Department of Pharmaceutical Health Outcomes and Policy, College of Pharmacy, University of Houston, Houston, TX, USA.
Medical Affairs, US, Astellas Pharma Global Development, Inc., Northbrook, IL, USA.
Drugs Aging. 2021 Apr;38(4):311-326. doi: 10.1007/s40266-021-00833-x. Epub 2021 Mar 8.
Overactive bladder (OAB), the primary cause of urinary incontinence in nursing homes, is commonly treated with anticholinergic medications; however, the elderly population is vulnerable to the adverse effects associated with anticholinergic burden. Given the relatively high prevalence of OAB among nursing home residents, it is important to understand the magnitude of anticholinergic burden in this population.
The objectives of this study were to (1) examine the prevalence of cumulative anticholinergic burden among long-stay nursing home (LSNH) residents with OAB; and (2) identify the factors associated with varying levels of cumulative anticholinergic burden.
This was a retrospective, cohort study using Minimum Data Set-linked Medicare claims data.
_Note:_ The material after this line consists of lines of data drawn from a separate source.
/-- Whether a delivery's inputs are there. A plat is delivered whole. -/
def State.deliverReady (s : State) (r : CollRun) (q : Plan) (t : PStep) : Bool :=
  let own := q.modIdx s.ownModule
  if q.op = opLaSum then decide (r.mems.length = q.mems.length)
  else if q.op = opAllToAll then
    a2aKnown q own r && (a2aAccepted q own r).all (fun x => !x.data.isEmpty || decide (q.rowElems = 0))
  else
    q.mems.zipIdx.all (fun m => !t.meets (q.shareOf m.1) || r.mems.any (fun x => x.idx = m.2))
      && (if !q.sparse then (List.range t.count).all (fun i => (resVal q own r (t.first + i)).isSome)
          else if q.reduces then q.mems.all (fun m =>
            !t.meets (q.shareOf m) || (List.range (q.shareOf m).2).all (fun i => (resVal q own r ((q.shareOf m).1 + i)).isSome))
          else (r.plats.head?.map (fun o => (List.range o.rows.length).all (fun i => r.prows.any (fun y => y.row = i)))).getD false)

/-- COLL_DELIVER: result values of a step's range written to the members' destinations (R356, R361, R363, R367). -/
def execCollDeliver (p : BitVec 2) (plan : BitVec 16) (step : BitVec 32) (s : State) : Out :=
  .next (match s.stepOf p.toNat plan.toNat step.toNat 4 with
    | none => s
    | some (r, q, t) =>
      if !s.deliverReady r q t then s
      else
        let own := q.modIdx s.ownModule
        let s := if q.op = opAllToAll then
            (let ok := a2aAccepted q own r; s.settleRows r own own (fun x => ok.contains x) (fun _ => false)) else s
        let s := r.mems.foldl (fun s m =>
          match q.mems[m.idx]?, s.locate m.stn with
          | some pm, some k =>
            if m.done then s
            else if q.op = opLaSum then s.deliverLa r m k
            else if q.op = opAllToAll then (if m.idx = 0 then s.deliverRows r q m pm k else s)
            else if q.sparse then s.deliverPlat r q m pm k
            else s.deliverTensor r q t m pm k
          | _, _ => s) s
        match s.collRun p.toNat plan.toNat with
        | some r => (s.setRun { r with steps := r.steps ++ [step.toNat] }).collFinish p.toNat plan.toNat
        | none => s)

end Sys2Proof.Machine
end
Anticholinergic burden was determined based on the Anticholinergic Cognitive Burden scale and patient-specific dosing using defined daily dose. The Andersen Behavioral Model framework was used to identify the predisposing, enabling, and need factors associated with levels of anticholinergic burden. Multivariable logistic regression models were developed to determine the factors associated with levels of anticholinergic burden.
A total of 123,308 LSNH residents with OAB were identified; 87.2% had some degree of anticholinergic burden and 27.3% had high cumulative burden. Multiple factors were associated with higher levels of burden, including younger age, female sex, and non-Hispanic White ethnicity (predisposing factors); dual eligibility, Southern geographic region, and rural residence (enabling factors); and a number of comorbidities and concomitant medications (need factors).
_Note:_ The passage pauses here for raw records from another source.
-- ==== Sys2Proof/Machine/Nfc.lean ====
section
/-! DEFINITION. The NFC tag: wired accesses, their session lock, and RF requests (R547 to R549). -/

namespace Sys2Proof.Machine

/-- EV_NFC_WRITE_FAIL (R551). -/
def evNfcWriteFail : Nat := 0x4601

/-- ERR of NFC_STATUS (R549). -/
def nfcDenied : Nat := 1
def nfcRange : Nat := 2
def nfcFail : Nat := 3

/-- The session state changed, and LOCK and BUSY with it. -/
def State.setNfc (s : State) (x : Nfc) : State :=
  ({ s with nfc := x }.wr Reg.nfcStatusLock (if x.lock.isSome then 1 else 0)).wr Reg.nfcStatusBusy (if x.waiting.isEmpty then 0 else 1)

/-- Why an access of `n` bytes at `a` is refused (R547, R549): 0 if it is not. The PF and management read all but what is
the PKC's alone, and write the owner area. -/
def nfcRefuse (a n : Nat) (write : Bool) : Nat :=
  if 0x2000 < a + n then nfcRange
  else if write then (if 0x1000 ≤ a then 0 else nfcDenied)
  else if 0x400 ≤ a then 0 else nfcDenied

/-- Bytes of the data window. -/
def State.nfcWindow (s : State) (n : Nat) : List Byte :=
  ((List.range 32).flatMap (fun i => leBytes 8 (s.rd (Reg.nfcDataData i)))).take n

/-- An access under an open session; `ok`: what a write left reads back as written. If not, what the tag then holds is
free (log 41). The lock stays only with KEEP (R548). -/
def State.nfcAccess (s : State) (v : BitVec 64) (ok : Bool) : State :=
  let a := Reg.nfcCtlAddr.extract v / 4 * 4
  let n := 4 * (Reg.nfcCtlLen.extract v + 1)
  let write := decide (Reg.nfcCtlWrite.extract v = 1)
  let s :=
    if bitOf (s.rd Reg.mgtI2cStatIsolated) 0 then
      (let s := s.wr Reg.nfcStatusErr nfcFail; if write then s.raise evNfcWriteFail 4 [] else s)
    else if !write then
      (List.range 32).foldl (fun s i =>
        if 8 * i < n then s.wr (Reg.nfcDataData i) (ofLeBytes (s.tagRead (a + 8 * i) (min 8 (n - 8 * i)))) else s) (s.wr Reg.nfcStatusErr 0)
    else if ok then (s.wr Reg.nfcStatusErr 0).tagWrite a (s.nfcWindow n)
    else
      let x := s.free
      ((x.2.tagWrite a ((List.range n).map (fun i => BitVec.ofNat 8 (x.1 / 2 ^ (8 * i))))).wr Reg.nfcStatusErr nfcFail).raise
          evNfcWriteFail 4 []
  if Reg.nfcCtlKeep.extract v = 1 then s else s.setNfc { s.nfc with lock := none, gap := true }

/-- A wired access begins: in the session that is open, or in a new one; after a lock it waits 10 ms (R548). -/
def State.nfcStart (s : State) (v : BitVec 64) (ok : Bool) : State :=
  if s.nfc.lock.isSome then s.nfcAccess v ok
  else if s.nfc.gap then s.setNfc { s.nfc with waiting := s.nfc.waiting ++ [v] }
  else (s.setNfc { s.nfc with lock := some s.meridian.toNat }).nfcAccess v ok

/-- NFC_CTL written with GO (R549). While an access waits, another GO does nothing. -/
def State.nfcGo (s : State) (v : BitVec 64) (ok : Bool) : State :=
  let s := s.plainWrite Reg.nfcCtlAddr.addr v
  let err := nfcRefuse (Reg.nfcCtlAddr.extract v / 4 * 4) (4 * (Reg.nfcCtlLen.extract v + 1)) (decide (Reg.nfcCtlWrite.extract v = 1))
  if !s.nfc.waiting.isEmpty then s
  else if err ≠ 0 then s.wr Reg.nfcStatusErr err
  else s.nfcStart v ok

/-- NFC_GO: NFC_CTL is written with GO set; `ok`: a write reads back as written. -/
def execNfcGo (v : BitVec 64) (ok : Bool) (s : State) : Out := .next (if s.down then s else s.nfcGo v ok)

/-- NFC_SESSION_EXPIRY: 50 ms have passed since the session opened (R548). -/
def execNfcSessionExpiry (s : State) : Out :=
  .next (if s.nfc.lock.isNone then s else s.setNfc { s.nfc with lock := none, gap := true })

/-- NFC_LOCK_GAP_END: 10 ms have passed since a lock ended; a waiting access opens a new one (R548). -/
def execNfcLockGapEnd (ok : Bool) (s : State) : Out :=
  .next (if !s.nfc.gap then s
  else
    let ws := s.nfc.waiting
    let s := s.setNfc { s.nfc with gap := false, waiting := ws.drop 1 }
    match ws.head? with
    | none => s
    | some v => s.nfcStart v ok)

/-- RF_REQUEST: an RF reader reads or writes 4-byte blocks (R547, R548), and the field stays on or not. The tag answers with
the module unpowered too; while a RoT that failed its start-up tests holds the module, only its static areas answer (R556;
DEDUCED, log 279). -/
def execRfRequest (block : BitVec 16) (count : BitVec 12) (write : Bool) (data : List Byte) (field : Bool) (s : State) : Out :=
  let a := 4 * block.toNat
  let n := 4 * count.toNat
  let w := if write then 1 else 0
  let s := if s.down then s else s.wr Reg.nfcStatusRfField (if field then 1 else 0)
  .next (if s.down && s.flag Reg.secStatusRotError && (write || decide (0x800 < a + n)) then s
  else if s.nfc.lock.isSome && !s.down then (s.inc Reg.nfcStatusRfDenied).send ⟨.tagAccess, [a, n, w, 0x10], []⟩
  else if 0x2000 < a + n then s.send ⟨.tagAccess, [a, n, w, 0x10], []⟩
  else if !write then s.send ⟨.tagAccess, [a, n, 0, 0], s.tagRead a n⟩
  else if a < 0x1000 then s.send ⟨.tagAccess, [a, n, 1, 0x12], []⟩
  else (s.tagWrite a (data.take n)).send ⟨.tagAccess, [a, n, 1, 0], []⟩)

end Sys2Proof.Machine
end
This study revealed a high level of anticholinergic burden among LSNH residents. Multiple factors were associated with a high level of burden. There is a need to optimize the use of anticholinergics due to their significant safety concerns in the LSNH setting.
在养老院中,膀胱过度活动症(OAB)是导致尿失禁的主要原因,通常采用抗胆碱能药物进行治疗;然而,老年人易受到抗胆碱能负担相关不良反应的影响。鉴于养老院居民中 OAB 的患病率相对较高,了解该人群中抗胆碱能负担的程度非常重要。
本研究旨在:(1)评估患有 OAB 的长期居住养老院(LSNH)居民累积抗胆碱能负担的发生率;(2)确定与累积抗胆碱能负担程度相关的因素。
这是一项使用最小数据集链接医疗保险索赔数据的回顾性队列研究。抗胆碱能负担根据抗胆碱能认知负担量表和基于定义日剂量的患者特定剂量来确定。采用安德森行为模型框架确定与抗胆碱能负担程度相关的倾向因素、促成因素和需求因素。采用多变量逻辑回归模型确定与抗胆碱能负担程度相关的因素。
共确定了 123308 例患有 OAB 的 LSNH 居民;87.2%存在一定程度的抗胆碱能负担,27.3%存在高累积负担。多个因素与较高水平的负担相关,包括年龄较小、女性和非西班牙裔白人种族(倾向因素);双重资格、南部地理区域和农村居住(促成因素);以及多种合并症和伴随药物(需求因素)。
本研究揭示了 LSNH 居民中存在较高水平的抗胆碱能负担。多个因素与高负担水平相关。由于抗胆碱能药物在 LSNH 环境中存在显著的安全性问题,因此需要优化其使用。